Band members=Oppas: Before the Eye Candy concert, both teen girls and tiny little middle school girls refer to the band members as "oppas," which means big brothers. Korean girls/women get to use this term for older guy friends as well as blood relatives, and the term seems to be applied a lot to famous guys. So long as they look up to a guy, they get to call him oppa, even if he's a distant actor or singer.

Noraebang: In episode 1, the guys go hang out in a karaoke room, but only two of them are actually having fun and singing. Everyone else is depressed.

New words: "Eodi" is "where". "Eodi-ah" seems to be "where are you?"

Episode Evaluations: This show is easily ten times better than I was expecting. There's a bit of depth here, but the show isn't trying to be deep. There's no voiceover talking about the larger meanings of life; you just see them played out in these kids' everyday struggles. I plan to keep watching and reviewing this one--it may just be a keeper.

You can watch an English subtitled version of episode 1 HERE at Dramafever.

Further discussion of the MAJOR SPOILER death scene, because I just can't let it go:

My favorite character! Is killed off! In episode two! *uncomprehending blink* If I had done my research prior to watching, I would have known that Byunghee's actor was only doing a short cameo in this show and was never intended to be part of the full cast, but I don't like to read plot descriptions or press releases about K-dramas before I watch them--it's like reading the last chapter of a book first. So I was blindsided by the death of Byunghee, but after I calmed down I realized that this plot choice is really going to do great things for the show. Ji-hyuk was never going to step into the spotlight with Byunghee stealing every scene, and this loss should propel the characters to grow and change. I think I was mainly shocked because I feel that in American dramas, the best friend characters either die early on in episode one, or they die in the season finale--never in between. The timing was shocking! Don't let the smiley, pink-infused posters fool you--this show will suckerpunch you with its sadness at times.

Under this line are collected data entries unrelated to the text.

/-- Any other byte outside discard, ESCAPE among them, is appended to RX_BUF (41_rx_pipeline.md R147), but
when RX_BUF holds RX_BUF_MAX bytes it is dropped and the discard begins (R148). -/
def Obligations.OtherBytesAreBufferedOrOverflow : Prop :=
  ∀ s : State, s.rxDiscard = false →
    (∀ b, isStray b = false → exec (.rxByte b) s =
      if Config.block.rxBufMax = some s.rxBuf.length then
        .next { s with rxBuf := [], rxDiscard := true, diagOut := s.diagOut ++ [.rxOverflow] }
      else .next { s with rxBuf := s.rxBuf ++ [b] }) ∧
    exec .escape s =
      if Config.block.rxBufMax = some s.rxBuf.length then
        .next { s with rxBuf := [], rxDiscard := true, diagOut := s.diagOut ++ [.rxOverflow] }
      else .next { s with rxBuf := s.rxBuf ++ [Config.escapeByte] }

/-- The arrival of a byte, RX_BYTE(b), is the byte-layer instruction that the byte is, in every state
(30_encoding.md R81, 41_rx_pipeline.md R149). -/
def Obligations.RxByteIsItsByteInstruction : Prop :=
  ∀ (b : Byte) (s : State), exec (.rxByte b) s = exec (decodeByte b) s

/-- End to end: from a state outside discard with an empty buffer, the bytes of a well-formed frame's wire
form, offered one RX_BYTE event each, come to exactly what that frame's rule does, provided the stuffed
frame fits RX_BUF (40_codec.md R125, R131, 41_rx_pipeline.md R143, R147, R150, 20_memory.md R65). -/
def Obligations.ReceivedWireFormRunsItsFrame : Prop :=
  ∀ (s : State) (F : Frame) (rest : List InputEvent), F.wf = true → s.rxDiscard = false → s.rxBuf = [] →
    (∀ most, Config.block.rxBufMax = some most → (stuff (frameBytes F)).length ≤ most) →
    runSteps (wire F).length { s with input := (wire F).map .rxByte ++ rest } =
      exec F.toInstr { s with input := rest }

/-! ### Frame receive -/

/-- DATA, ACK and NAK are dropped while the link is not up: logged, no register changes, nothing is emitted
(42_frame_receive.md R161). -/
def Obligations.GatedFramesIgnoredWhileLinkDown : Prop :=
  ∀ s : State, s.ncpState = .failed ∨ s.resetPending = true →
    (∀ frm re a P, exec (.data frm re a P) s =
      .next { s with diagOut := s.diagOut ++ [.ignoredNotConnected] }) ∧
    (∀ res nrdy a, exec (.ack res nrdy a) s =
      .next { s with diagOut := s.diagOut ++ [.ignoredNotConnected] }) ∧
    (∀ res nrdy a, exec (.nak res nrdy a) s =
      .next { s with diagOut := s.diagOut ++ [.ignoredNotConnected] })

/-- A DATA frame while the link is up (42_frame_receive.md R162 to R166): the acknowledgement it carries is
processed first; then the frame is accepted (RX_SEQ advances, the ACK carries the advanced value, the
payload is delivered), or is a replay (re-acknowledged, delivered as REPLAY_DELIVERS says), or is rejected
(ACK, then NAK). `ackProcess` is stated by `AckNamesItsSlots`. -/
def Obligations.DataFrameEffect : Prop :=
  ∀ (s t : State) (frm : SeqNum) (re : Bit) (a : SeqNum) (P : Bytes),
    s.ncpState = .connected → s.resetPending = false → t = ackProcess Config.block a s →
    (frm = s.rxSeq ∧ (re = 0 ∨ re = 1 ∧ Config.block.retxNewAccept = true) →
      exec (.data frm re a P) s =
        .next { t with
          rxSeq := s.rxSeq + 1
          wireOut := s.wireOut ++ wire (.ack 0 0 (s.rxSeq + 1))
          upOut := t.upOut ++ [.deliver P] }) ∧
    (frm = s.rxSeq - 1 ∧ re = 1 →
      exec (.data frm re a P) s =
        .next { t with
          wireOut := s.wireOut ++ wire (.ack 0 0 s.rxSeq)
          upOut := t.upOut ++ (if Config.block.replayDelivers then [.deliver P] else []) }) ∧
    (re = 0 ∧ frm ≠ s.rxSeq ∨
        re = 1 ∧ frm ≠ s.rxSeq - 1 ∧ ¬(frm = s.rxSeq ∧ Config.block.retxNewAccept = true) →
      exec (.data frm re a P) s =
        .next { t with
          wireOut := s.wireOut ++ wire (.ack 0 0 s.rxSeq) ++ wire (.nak 0 0 s.rxSeq)
          diagOut := t.diagOut ++ [.outOfSequence] })

/-- ACK_PROCESS (43_tx_engine.md R210 to R213, D48): an ack_num that names a FREE slot is only logged; under
LAST_ONLY the named slot completes with the adaptive update of its own round trip; under CUMULATIVE every
busy slot at least as old completes, oldest first, one update each. Every other register, WIRE_OUT and the
other slots are unchanged. -/
def Obligations.AckNamesItsSlots : Prop :=
  ∀ (p : Config.Params) (a : SeqNum) (s : State),
    (busy s (a - 1) = false → ackProcess p a s = { s with diagOut := s.diagOut ++ [.unexpectedAck] }) ∧
    (busy s (a - 1) = true → p.ackScope = .lastOnly →
      ackProcess p a s =
        { s with
          tRxAck := BitVec.ofNat 12
            (min 3200 (max 400 ((7 * s.tRxAck.toNat + 4 * (slotAt s (a - 1)).elapsed.toNat) / 8)))
          slots := s.slots.set (a - 1).toNat { slotAt s (a - 1) with state := .free }
          upOut := s.upOut ++ [.complete (a - 1) .ok] }) ∧
    (busy s (a - 1) = true → p.ackScope = .cumulative →
      ∃ t, ackProcess p a s = t ∧
        t = { s with tRxAck := t.tRxAck, slots := t.slots, upOut := t.upOut } ∧
        (∀ f, slotAt t f =
          if busy s f = true ∧ age s.txSeq (a - 1) ≤ age s.txSeq f then { slotAt s f with state := .free }
          else slotAt s f) ∧
        t.upOut = s.upOut ++ (((busyOldestFirst s).filter fun f =>
          decide (age s.txSeq (a - 1) ≤ age s.txSeq f)).map fun f => .complete f .ok) ∧
        t.tRxAck = (((busyOldestFirst s).filter fun f =>
          decide (age s.txSeq (a - 1) ≤ age s.txSeq f)).foldl
            (fun T f => rttUpdate T (slotAt s f).elapsed) s.tRxAck))

/-- An ACK while the link is up is the acknowledgement it names, then the not-ready update of its bit; its
reserved bit changes nothing (42_frame_receive.md R172, 30_encoding.md R96). -/
def Obligations.AckFrameEffect : Prop :=
  ∀ (s : State) (res nrdy : Bit) (a : SeqNum), s.ncpState = .connected → s.resetPending = false →
    exec (.ack res nrdy a) s = .next (nrdyUpdate Config.block nrdy (ackProcess Config.block a s)) ∧
    exec (.ack res nrdy a) s = exec (.ack 0 nrdy a) s

/-- A NAK while the link is up ends the request it names with NOT_ACKED, or is only logged when the slot is
FREE, and then its not-ready bit is taken; it acknowledges nothing and leaves T_RX_ACK
(42_frame_receive.md R173, 43_tx_engine.md R224). -/
def Obligations.NakFrameEffect : Prop :=
  ∀ (s : State) (res nrdy : Bit) (a : SeqNum), s.ncpState = .connected → s.resetPending = false →
    (busy s a = true →
      exec (.nak res nrdy a) s =
        .next (nrdyUpdate Config.block nrdy
          { s with
            slots := s.slots.set a.toNat { slotAt s a with state := .free }
            upOut := s.upOut ++ [.complete a .notAcked] })) ∧
    (busy s a = false →
      exec (.nak res nrdy a) s =
        .next (nrdyUpdate Config.block nrdy { s with diagOut := s.diagOut ++ [.unexpectedNak] }))

/-- NRDY_UPDATE with RESUME (44_link_control.md R247, R249): without NRDY_PAUSE the bit is ignored; with it a
set bit starts or renews the pause, and a clear bit ends a pause and transmits every held slot, oldest
first, with the slot's current attempt and RX_SEQ. Nothing else changes. -/
def Obligations.NotReadyBitRunsThePause : Prop :=
  ∀ (p : Config.Params) (bit : Bit) (s : State),
    (p.nrdyPause = false → nrdyUpdate p bit s = s) ∧
    (p.nrdyPause = true → bit = 1 → nrdyUpdate p bit s = { s with remoteNrdy := true, nrdyTimer := 0 }) ∧
    (p.nrdyPause = true → bit = 0 → s.remoteNrdy = false → nrdyUpdate p bit s = s) ∧
    (p.nrdyPause = true → bit = 0 → s.remoteNrdy = true →
      nrdyUpdate p bit s =
        { s with
          remoteNrdy := false
          nrdyTimer := 0
          slots := s.slots.map fun x =>
            if x.state = .waitTx then { x with state := .waitAck, deadline := s.tRxAck, elapsed := 0 } else x
          wireOut := s.wireOut ++
            ((oldestFirst s.txSeq).filter fun f => (slotAt s f).state = .waitTx).flatMap fun f =>
              wire (.data f (if 0 < (slotAt s f).attempt.toNat then 1 else 0) s.rxSeq (slotAt s f).payload) })

/-- 42_frame_receive.md R174: a received RST is logged as UNEXPECTED_FRAME and changes no register. -/
def Obligations.RstIsOnlyLogged : Prop :=
  ∀ s : State, exec .rst s = .next { s with diagOut := s.diagOut ++ [.unexpectedFrame] }

/-- An RSTACK while a reset is pending completes the handshake, whatever its code (42_frame_receive.md R175,
44_link_control.md R242): the whole next state. -/
def Obligations.RstackCompletesHandshake : Prop :=
  ∀ (s : State) (code : Byte), s.resetPending = true →
    exec (.rstack 2 code) s =
      .next { s with
        ncpState := .connected
        resetPending := false
        resetTimer := 0
        remoteNrdy := false
        nrdyTimer := 0
        txSeq := 0
        rxSeq := 0
        tRxAck := 1600
        slots := s.slots.map fun x => { x with state := .free }
        upOut := s.upOut ++ [.rstackRx code]
          ++ (busyOldestFirst s).map (fun f => .complete f .transportFailed) ++ [.resetDone code] }

/-- An RSTACK with no reset pending (42_frame_receive.md R175, 44_link_control.md R244): always RSTACK_RX;
with the code SOFTWARE, or in FAILED, nothing more; with another code in CONNECTED the link enters FAILED.
An RSTACK whose version is not 2 is dropped with BAD_VERSION (30_encoding.md R93). -/
def Obligations.UnsolicitedRstackEffect : Prop :=
  ∀ (s : State) (code : Byte),
    (s.resetPending = false → code = 0x0B ∨ s.ncpState = .failed →
      exec (.rstack 2 code) s = .next { s with upOut := s.upOut ++ [.rstackRx code] }) ∧
    (s.resetPending = false → code ≠ 0x0B → s.ncpState = .connected →
      exec (.rstack 2 code) s =
        .next { s with
          ncpState := .failed
          remoteNrdy := false
          nrdyTimer := 0
          slots := s.slots.map fun x => { x with state := .free }
          upOut := s.upOut ++ [.rstackRx code]
            ++ (busyOldestFirst s).map (fun f => .complete f .transportFailed)
            ++ [.failure (.unexpectedReset code)] }) ∧
    (∀ version, version ≠ 2 →
      exec (.rstack version code) s = .next { s with diagOut := s.diagOut ++ [.dropped .badVersion] })

/-- An ERROR frame, any version (42_frame_receive.md R176, 44_link_control.md R244): from CONNECTED the link
enters FAILED, every request ends with TRANSPORT_FAILED, and FAILURE(NCP_ERROR(code)) follows; in FAILED
it has no effect. RESET_PENDING is kept. -/
def Obligations.ErrorFrameFailsTheLink : Prop :=
  ∀ (s : State) (version code : Byte),
    (s.ncpState = .connected →
      exec (.error version code) s =
        .next { s with
          ncpState := .failed
          remoteNrdy := false
          nrdyTimer := 0
          slots := s.slots.map fun x => { x with state := .free }
          upOut := s.upOut ++ (busyOldestFirst s).map (fun f => .complete f .transportFailed)
            ++ [.failure (.ncpError code)] }) ∧
    (s.ncpState = .failed → exec (.error version code) s = .next s)

/-! ### The transmit engine -/

/-- 43_tx_engine.md R201: a SEND is rejected at once in FAILED or during a reset, and else when its payload
exceeds a bounded MAX_PAYLOAD; only UP_OUT grows, and the window is not looked at: the event is enabled
however many slots are busy. `sendRequest` is the SEND of `exec` at the parameters of the block. -/
def Obligations.SendIsRejectedAtOnce : Prop :=
  (∀ (s : State) (P : Bytes), exec (.send P) s = .next (sendRequest Config.block P s)) ∧
  (∀ (p : Config.Params) (s : State) (P : Bytes), s.ncpState = .failed ∨ s.resetPending = true →
    enabled p s (.send P) = true ∧
    sendRequest p P s = { s with upOut := s.upOut ++ [.sendRejected .transportFailed] }) ∧
  (∀ (p : Config.Params) (s : State) (P : Bytes) (most : Nat),
    s.ncpState = .connected → s.resetPending = false → p.maxPayload = some most → most < P.length →
    enabled p s (.send P) = true ∧
    sendRequest p P s = { s with upOut := s.upOut ++ [.sendRejected .payloadTooLong] })

/-- A SEND that is not rejected is held while five slots are busy or slot TX_SEQ is: it is not enabled, and
it writes no state and produces no output (43_tx_engine.md R202). -/
def Obligations.HeldSendHasNoEffect : Prop :=
  ∀ (s : State) (P : Bytes), s.ncpState = .connected → s.resetPending = false →
    (∀ most, Config.block.maxPayload = some most → P.length ≤ most) →
    5 ≤ busyCount s ∨ busy s s.txSeq = true →
    enabled Config.block s (.send P) = false ∧ exec (.send P) s = .next s
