-- ==== Sys2Proof/Laws/State.lean ====
section
/-! SUPPORT. One lemma per field per update of State, each true by rfl, so that no proof unfolds a record
update, and how a slot reads after an update. -/

namespace Sys2Proof.Machine

/-! ### emit -/

@[simp] theorem emit_ncpState (F : Frame) (s : State) : (emit F s).ncpState = s.ncpState := rfl
@[simp] theorem emit_resetPending (F : Frame) (s : State) : (emit F s).resetPending = s.resetPending := rfl
@[simp] theorem emit_resetTimer (F : Frame) (s : State) : (emit F s).resetTimer = s.resetTimer := rfl
@[simp] theorem emit_remoteNrdy (F : Frame) (s : State) : (emit F s).remoteNrdy = s.remoteNrdy := rfl
@[simp] theorem emit_nrdyTimer (F : Frame) (s : State) : (emit F s).nrdyTimer = s.nrdyTimer := rfl
@[simp] theorem emit_txSeq (F : Frame) (s : State) : (emit F s).txSeq = s.txSeq := rfl
@[simp] theorem emit_rxSeq (F : Frame) (s : State) : (emit F s).rxSeq = s.rxSeq := rfl
@[simp] theorem emit_tRxAck (F : Frame) (s : State) : (emit F s).tRxAck = s.tRxAck := rfl
@[simp] theorem emit_slots (F : Frame) (s : State) : (emit F s).slots = s.slots := rfl
@[simp] theorem emit_rxBuf (F : Frame) (s : State) : (emit F s).rxBuf = s.rxBuf := rfl
@[simp] theorem emit_rxDiscard (F : Frame) (s : State) : (emit F s).rxDiscard = s.rxDiscard := rfl
@[simp] theorem emit_wireOut (F : Frame) (s : State) : (emit F s).wireOut = s.wireOut ++ wire F := rfl
@[simp] theorem emit_upOut (F : Frame) (s : State) : (emit F s).upOut = s.upOut := rfl
@[simp] theorem emit_diagOut (F : Frame) (s : State) : (emit F s).diagOut = s.diagOut := rfl
@[simp] theorem emit_input (F : Frame) (s : State) : (emit F s).input = s.input := rfl

/-! ### report -/

@[simp] theorem report_ncpState (e : UpEvent) (s : State) : (report e s).ncpState = s.ncpState := rfl
@[simp] theorem report_resetPending (e : UpEvent) (s : State) : (report e s).resetPending = s.resetPending := rfl
@[simp] theorem report_resetTimer (e : UpEvent) (s : State) : (report e s).resetTimer = s.resetTimer := rfl
@[simp] theorem report_remoteNrdy (e : UpEvent) (s : State) : (report e s).remoteNrdy = s.remoteNrdy := rfl
@[simp] theorem report_nrdyTimer (e : UpEvent) (s : State) : (report e s).nrdyTimer = s.nrdyTimer := rfl
@[simp] theorem report_txSeq (e : UpEvent) (s : State) : (report e s).txSeq = s.txSeq := rfl
@[simp] theorem report_rxSeq (e : UpEvent) (s : State) : (report e s).rxSeq = s.rxSeq := rfl
@[simp] theorem report_tRxAck (e : UpEvent) (s : State) : (report e s).tRxAck = s.tRxAck := rfl
@[simp] theorem report_slots (e : UpEvent) (s : State) : (report e s).slots = s.slots := rfl
@[simp] theorem report_rxBuf (e : UpEvent) (s : State) : (report e s).rxBuf = s.rxBuf := rfl
@[simp] theorem report_rxDiscard (e : UpEvent) (s : State) : (report e s).rxDiscard = s.rxDiscard := rfl
@[simp] theorem report_wireOut (e : UpEvent) (s : State) : (report e s).wireOut = s.wireOut := rfl
@[simp] theorem report_upOut (e : UpEvent) (s : State) : (report e s).upOut = s.upOut ++ [e] := rfl
@[simp] theorem report_diagOut (e : UpEvent) (s : State) : (report e s).diagOut = s.diagOut := rfl
@[simp] theorem report_input (e : UpEvent) (s : State) : (report e s).input = s.input := rfl

/-! ### diag -/

@[simp] theorem diag_ncpState (k : Diag) (s : State) : (diag k s).ncpState = s.ncpState := rfl
@[simp] theorem diag_resetPending (k : Diag) (s : State) : (diag k s).resetPending = s.resetPending := rfl
@[simp] theorem diag_resetTimer (k : Diag) (s : State) : (diag k s).resetTimer = s.resetTimer := rfl
@[simp] theorem diag_remoteNrdy (k : Diag) (s : State) : (diag k s).remoteNrdy = s.remoteNrdy := rfl
@[simp] theorem diag_nrdyTimer (k : Diag) (s : State) : (diag k s).nrdyTimer = s.nrdyTimer := rfl
@[simp] theorem diag_txSeq (k : Diag) (s : State) : (diag k s).txSeq = s.txSeq := rfl
@[simp] theorem diag_rxSeq (k : Diag) (s : State) : (diag k s).rxSeq = s.rxSeq := rfl
@[simp] theorem diag_tRxAck (k : Diag) (s : State) : (diag k s).tRxAck = s.tRxAck := rfl
@[simp] theorem diag_slots (k : Diag) (s : State) : (diag k s).slots = s.slots := rfl
@[simp] theorem diag_rxBuf (k : Diag) (s : State) : (diag k s).rxBuf = s.rxBuf := rfl
@[simp] theorem diag_rxDiscard (k : Diag) (s : State) : (diag k s).rxDiscard = s.rxDiscard := rfl
@[simp] theorem diag_wireOut (k : Diag) (s : State) : (diag k s).wireOut = s.wireOut := rfl
@[simp] theorem diag_upOut (k : Diag) (s : State) : (diag k s).upOut = s.upOut := rfl
@[simp] theorem diag_diagOut (k : Diag) (s : State) : (diag k s).diagOut = s.diagOut ++ [k] := rfl
@[simp] theorem diag_input (k : Diag) (s : State) : (diag k s).input = s.input := rfl

/-! ### setSlot -/

@[simp] theorem setSlot_ncpState (f : SeqNum) (x : Slot) (s : State) : (setSlot f x s).ncpState = s.ncpState := rfl
@[simp] theorem setSlot_resetPending (f : SeqNum) (x : Slot) (s : State) : (setSlot f x s).resetPending = s.resetPending := rfl
@[simp] theorem setSlot_resetTimer (f : SeqNum) (x : Slot) (s : State) : (setSlot f x s).resetTimer = s.resetTimer := rfl
@[simp] theorem setSlot_remoteNrdy (f : SeqNum) (x : Slot) (s : State) : (setSlot f x s).remoteNrdy = s.remoteNrdy := rfl
@[simp] theorem setSlot_nrdyTimer (f : SeqNum) (x : Slot) (s : State) : (setSlot f x s).nrdyTimer = s.nrdyTimer := rfl
@[simp] theorem setSlot_txSeq (f : SeqNum) (x : Slot) (s : State) : (setSlot f x s).txSeq = s.txSeq := rfl
@[simp] theorem setSlot_rxSeq (f : SeqNum) (x : Slot) (s : State) : (setSlot f x s).rxSeq = s.rxSeq := rfl
@[simp] theorem setSlot_tRxAck (f : SeqNum) (x : Slot) (s : State) : (setSlot f x s).tRxAck = s.tRxAck := rfl
@[simp] theorem setSlot_slots (f : SeqNum) (x : Slot) (s : State) : (setSlot f x s).slots = s.slots.set f.toNat x := rfl
@[simp] theorem setSlot_rxBuf (f : SeqNum) (x : Slot) (s : State) : (setSlot f x s).rxBuf = s.rxBuf := rfl
@[simp] theorem setSlot_rxDiscard (f : SeqNum) (x : Slot) (s : State) : (setSlot f x s).rxDiscard = s.rxDiscard := rfl
@[simp] theorem setSlot_wireOut (f : SeqNum) (x : Slot) (s : State) : (setSlot f x s).wireOut = s.wireOut := rfl
@[simp] theorem setSlot_upOut (f : SeqNum) (x : Slot) (s : State) : (setSlot f x s).upOut = s.upOut := rfl
@[simp] theorem setSlot_diagOut (f : SeqNum) (x : Slot) (s : State) : (setSlot f x s).diagOut = s.diagOut := rfl
@[simp] theorem setSlot_input (f : SeqNum) (x : Slot) (s : State) : (setSlot f x s).input = s.input := rfl

/-! ### clearPause -/

@[simp] theorem clearPause_ncpState (s : State) : (clearPause s).ncpState = s.ncpState := rfl
@[simp] theorem clearPause_resetPending (s : State) : (clearPause s).resetPending = s.resetPending := rfl
@[simp] theorem clearPause_resetTimer (s : State) : (clearPause s).resetTimer = s.resetTimer := rfl
@[simp] theorem clearPause_remoteNrdy (s : State) : (clearPause s).remoteNrdy = false := rfl
@[simp] theorem clearPause_nrdyTimer (s : State) : (clearPause s).nrdyTimer = 0 := rfl
@[simp] theorem clearPause_txSeq (s : State) : (clearPause s).txSeq = s.txSeq := rfl
@[simp] theorem clearPause_rxSeq (s : State) : (clearPause s).rxSeq = s.rxSeq := rfl
@[simp] theorem clearPause_tRxAck (s : State) : (clearPause s).tRxAck = s.tRxAck := rfl
@[simp] theorem clearPause_slots (s : State) : (clearPause s).slots = s.slots := rfl
@[simp] theorem clearPause_rxBuf (s : State) : (clearPause s).rxBuf = s.rxBuf := rfl
@[simp] theorem clearPause_rxDiscard (s : State) : (clearPause s).rxDiscard = s.rxDiscard := rfl
@[simp] theorem clearPause_wireOut (s : State) : (clearPause s).wireOut = s.wireOut := rfl
@[simp] theorem clearPause_upOut (s : State) : (clearPause s).upOut = s.upOut := rfl
@[simp] theorem clearPause_diagOut (s : State) : (clearPause s).diagOut = s.diagOut := rfl
@[simp] theorem clearPause_input (s : State) : (clearPause s).input = s.input := rfl

/-! ### endDiscard -/

@[simp] theorem endDiscard_ncpState (s : State) : (endDiscard s).ncpState = s.ncpState := rfl
@[simp] theorem endDiscard_resetPending (s : State) : (endDiscard s).resetPending = s.resetPending := rfl
@[simp] theorem endDiscard_resetTimer (s : State) : (endDiscard s).resetTimer = s.resetTimer := rfl
@[simp] theorem endDiscard_remoteNrdy (s : State) : (endDiscard s).remoteNrdy = s.remoteNrdy := rfl
@[simp] theorem endDiscard_nrdyTimer (s : State) : (endDiscard s).nrdyTimer = s.nrdyTimer := rfl
@[simp] theorem endDiscard_txSeq (s : State) : (endDiscard s).txSeq = s.txSeq := rfl
@[simp] theorem endDiscard_rxSeq (s : State) : (endDiscard s).rxSeq = s.rxSeq := rfl
@[simp] theorem endDiscard_tRxAck (s : State) : (endDiscard s).tRxAck = s.tRxAck := rfl
@[simp] theorem endDiscard_slots (s : State) : (endDiscard s).slots = s.slots := rfl
@[simp] theorem endDiscard_rxBuf (s : State) : (endDiscard s).rxBuf = s.rxBuf := rfl
@[simp] theorem endDiscard_rxDiscard (s : State) : (endDiscard s).rxDiscard = false := rfl
@[simp] theorem endDiscard_wireOut (s : State) : (endDiscard s).wireOut = s.wireOut := rfl
@[simp] theorem endDiscard_upOut (s : State) : (endDiscard s).upOut = s.upOut := rfl
@[simp] theorem endDiscard_diagOut (s : State) : (endDiscard s).diagOut = s.diagOut := rfl
@[simp] theorem endDiscard_input (s : State) : (endDiscard s).input = s.input := rfl

/-! ### Slots read after an update -/

@[simp] theorem slotAt_emit (F : Frame) (s : State) (g : SeqNum) : slotAt (emit F s) g = slotAt s g := rfl
@[simp] theorem slotAt_report (e : UpEvent) (s : State) (g : SeqNum) : slotAt (report e s) g = slotAt s g := rfl
@[simp] theorem slotAt_diag (k : Diag) (s : State) (g : SeqNum) : slotAt (diag k s) g = slotAt s g := rfl
@[simp] theorem slotAt_clearPause (s : State) (g : SeqNum) : slotAt (clearPause s) g = slotAt s g := rfl
@[simp] theorem slotAt_endDiscard (s : State) (g : SeqNum) : slotAt (endDiscard s) g = slotAt s g := rfl

/-- Reading a slot depends on the slots alone. -/
theorem slotAt_congr {s t : State} (h : s.slots = t.slots) (f : SeqNum) : slotAt s f = slotAt t f := by
  simp [slotAt, h]

/-- A slot reads the value written to it. -/
@[simp] theorem slotAt_setSlot_self (f : SeqNum) (x : Slot) (s : State) : slotAt (setSlot f x s) f = x := by
  simp [slotAt]

/-- A write to one slot leaves every other slot alone. -/
theorem slotAt_setSlot_ne {f g : SeqNum} (h : f ≠ g) (x : Slot) (s : State) :
    slotAt (setSlot f x s) g = slotAt s g := by
  have hn : f.toNat ≠ g.toNat := fun e => h (BitVec.eq_of_toNat_eq e)
  simp [slotAt, Vector.getElem_set_ne _ _ hn]

theorem slotAt_setSlot (f g : SeqNum) (x : Slot) (s : State) :
    slotAt (setSlot f x s) g = if f = g then x else slotAt s g := by
  split
  · next h => subst h; exact slotAt_setSlot_self f x s
  · next h => exact slotAt_setSlot_ne h x s

/-- The slots are equal when every slot reads the same. -/
theorem slots_ext {s t : State} (h : ∀ f, slotAt s f = slotAt t f) : s.slots = t.slots := by
  apply Vector.ext
  intro i hi
  have := h (BitVec.ofNat 3 i)
  have hm : i % 8 = i := Nat.mod_eq_of_lt hi
  simpa [slotAt, hm] using this

/-- Mapping a function over the slots maps it at every slot. -/
theorem slotAt_map (g : Slot → Slot) (s : State) (f : SeqNum) :
    slotAt { s with slots := s.slots.map g } f = g (slotAt s f) := by
  simp [slotAt]

/-- Two slot vectors are equal when they hold the same slot at every number. -/
theorem slotVector_ext {V W : Vector Slot 8} (h : ∀ f : SeqNum, V[f.toNat] = W[f.toNat]) : V = W := by
  apply Vector.ext
  intro i hi
  have := h (BitVec.ofNat 3 i)
  have hm : i % 8 = i := Nat.mod_eq_of_lt hi
  simpa [hm] using this

/-- A mapped slot vector at a number. -/
theorem slotVector_map (g : Slot → Slot) (V : Vector Slot 8) (f : SeqNum) :
    (V.map g)[f.toNat] = g V[f.toNat] := by
  simp

end Sys2Proof.Machine
end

  1. I was completely taken by surprise by Byung-hee's death. I thought he would end up in the hospital only to show in a nick of a time to perform in the battle with the preppy band. I expected something of a love quadrangle with Ji-Hyuk, Byung-hee and the preppy kid all vying for Su-Ah's affections; extra drama for best friends turned enemies but clearly I was mistaken.

    I loved the prep kid's accent when speaking Japanese, it was cute and not all that bad either.

    1. Poor Byunghee! I give this show major points for surprising me with that death, because like you say, the average K-drama car accident results in a hospital stay and an attractively scratched face. Or maybe a coma...

      You know Japanese? I couldn't tell if Seung-hoon was speaking well or not, but from the context of the scene, I figured his Japanese was supposed to be pretty good.

      Episodes 3 and 4 are amazing! Hang in there. :-)

    2. Oh yes, those comas. Car accident induced comas are very popular, aren't they.
      The death scene is all the more shocking and impressive due to its execution. Normally the cars don't even seem to actually hit anyone (which may explain how it all ends with a few minors scratches more often than not) but in this case the car actually connects with its victim, it literally mows him down!

      Yes, I understand Japanese. Enough to carry a conversation. I also know some Korean (I actually began learning Korean earlier as a teen but I forgot most of it by now) and weirdly enough can still read Korean (albeit with difficulty).
      I enjoy catching Korean words that remind me of their Japanese counterparts; there are actually quite a few of them.

      Looking forward to episode 3 and 4 now.